Carl Zimmer: One of the things that you looked at with your colleagues is how happiness changes over the course of our lives. What patterns did you see when you took a look at this question?
Laura Cartensen: Yeah this was a real surprise to me. I wanted to be able to see if I could account for these very high rates of depression and loneliness in older people by understanding better their psychology and the social worlds they lived in. And study after study, failed. Study after study what I found was that older people were not reporting loneliness. They were reporting considerable satisfaction and emotion, high levels of emotional well-being.
Carl Zimmer: So you just thought you just thought that old people were going to get lonelier and lonelier and sadder and more depressed as they got old.
Laura Cartensen: Absolutely. And that was the thinking, by and large, in the entire field. And I think to some degree, it still is today. I mean, the empirical evidence is beginning to break through. But I remember in graduate school, I took a course on psychopathology and they had a chapter in this textbook on basically every disorder. And the last chapter was called old age. Old age itself was considered to be pathological.
Carl Zimmer: Wow.
Laura Cartensen: And there was a psychiatrist who was writing about aging at the time and described aging as this deepening sense of anxiety and fear about approaching death, approaching the end of life.
Carl Zimmer: But that's not what you found.
Laura Cartensen: No. Not only were older people not depressed and not lonely, they were doing better than younger people and middle aged people.
HOST: Carstensen published her results. She was excited to share this surprising finding with the scientific community.
Laura Cartensen: And nobody believed it.
[MUSIC IN]
HOST: Other researchers tried to prove her wrong. One of them even suggested that older people don't feel as deeply as young people do, so they can’t appreciate just how bad they have it.
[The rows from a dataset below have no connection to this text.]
/-- The current value does not rise as the release goes on. -/
theorem Released.cur_antitone {m' : Nat} {k'' : Channel} (h' : Released k m' k'') (hle : m ≤ m') :
    value k''.cur ≤ value k'.cur := by
  cases h with
  | onLine hm heq =>
    cases h' with
    | onLine hm' heq' => rw [heq, heq']; exact rampValue_antitone (hk.use hm) hle hm'
    | landed _ hcur' =>
      rw [heq, hcur']
      exact value_le_iff.2 (rampValue_bounds (hk.use hm)).1.le
  | landed hm hcur =>
    cases h' with
    | onLine hm' => omega
    | landed _ hcur' => rw [hcur, hcur']

end Released

theorem run_succ {s t : State} (h : step s = .next t) (n : Nat) :
    Host.Core.run core (n + 1) s = Host.Core.run core n t := by
  have hcore : core.step s = .next t := h
  simp only [Host.Core.run, hcore]

/-- Running a list of inputs takes its first command and goes on with the rest (20_memory.md R39). -/
theorem after_command {s t : State} {p : Port} {i : Instr} {rest : List Input}
    (h : exec i (s.acceptCommand p rest) = .next t) :
    after s (.command p (encode i) :: rest) = after t rest := by
  have hstep : step { s with inputs := .command p (encode i) :: rest } = .next t := by
    rw [step_command rfl, execute_ok (decodeOfEncode i)]
    exact h
  have hinputs : t.inputs = rest := (exec_port_inputs h).2
  have hrest : ({ t with inputs := rest } : State) = t := by rw [← hinputs]
  rw [after, after, hrest, List.length_cons]
  exact run_succ hstep _

/-- One audio block moves the release on by its samples, its reading absent or at the target. -/
theorem after_block {k : Channel} (hk : RampStart k) {c : Chan} {s : State} {m : Nat}
    (h : Released k m (s.channel c)) (b : U32 × Option F32)
    (hb : ∀ g, b.2 = some g → gainToDb g = k.tgt) (rest : List Input) :
    ∃ t, after s (blockInputs c b ++ rest) = after t rest ∧
      Released k (m + b.1.toNat) (t.channel c) := by
  obtain ⟨n, reading⟩ := b
  have hadv := h.advance hk n.toNat
  have hexec (ins : List Input) := exec_advance (s := s.acceptCommand .pa ins) (c := c) rfl
    (by rw [State.acceptCommand_channel]; exact h.ready hk) n
  cases reading with
  | none =>
    refine ⟨_, after_command (hexec _), ?_⟩
    rwa [channelWritten_channel_self, State.acceptCommand_channel]
  | some g =>
    refine ⟨_, (after_command (hexec _)).trans
      (after_command (exec_update rfl ?_ g)), ?_⟩
    · rw [State.acceptCommand_channel, channelWritten_channel_self, State.acceptCommand_channel]
      exact hadv.ready hk
    · rw [channelWritten_channel_self, State.acceptCommand_channel, channelWritten_channel_self,
        State.acceptCommand_channel, hb g rfl]
      exact hadv.register hk

/-- Any blocks move the release on by the sum of their samples. -/
theorem after_blocks {k : Channel} (hk : RampStart k) {c : Chan} (blocks : List (U32 × Option F32))
    (hb : ∀ b ∈ blocks, ∀ g, b.2 = some g → gainToDb g = k.tgt) :
    ∀ {s : State} {m : Nat}, Released k m (s.channel c) →
      ∃ t, after s (blocks.flatMap (blockInputs c)) = .next t ∧
        Released k (m + (blocks.map fun b => b.1.toNat).sum) (t.channel c) := by
  induction blocks with
  | nil =>
    intro s m h
    exact ⟨{ s with inputs := [] }, rfl, by cases c <;> exact h⟩
  | cons b blocks ih =>
    intro s m h
    obtain ⟨hhead, htail⟩ := List.forall_mem_cons.1 hb
    obtain ⟨t, ht, hreleased⟩ := after_block hk h b hhead (blocks.flatMap (blockInputs c))
    obtain ⟨u, hu, hfinal⟩ := ih htail hreleased
    refine ⟨u, by rw [List.flatMap_cons, ht, hu], ?_⟩
    rwa [List.map_cons, List.sum_cons, ← Nat.add_assoc]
Laura Cartensen: Another hypothesis was that improved emotional experience comes about because of cognitive decline.
Carl Zimmer: [laughs]
HOST: There’s an episode of Seinfeld that captures this hypothesis. George Constanza volunteers to spend time with senior citizens to cheer them up.
Older Man: I’m grateful for every moment I have.
George Constanza: Grateful? How can you be grateful when you’re so close to the end?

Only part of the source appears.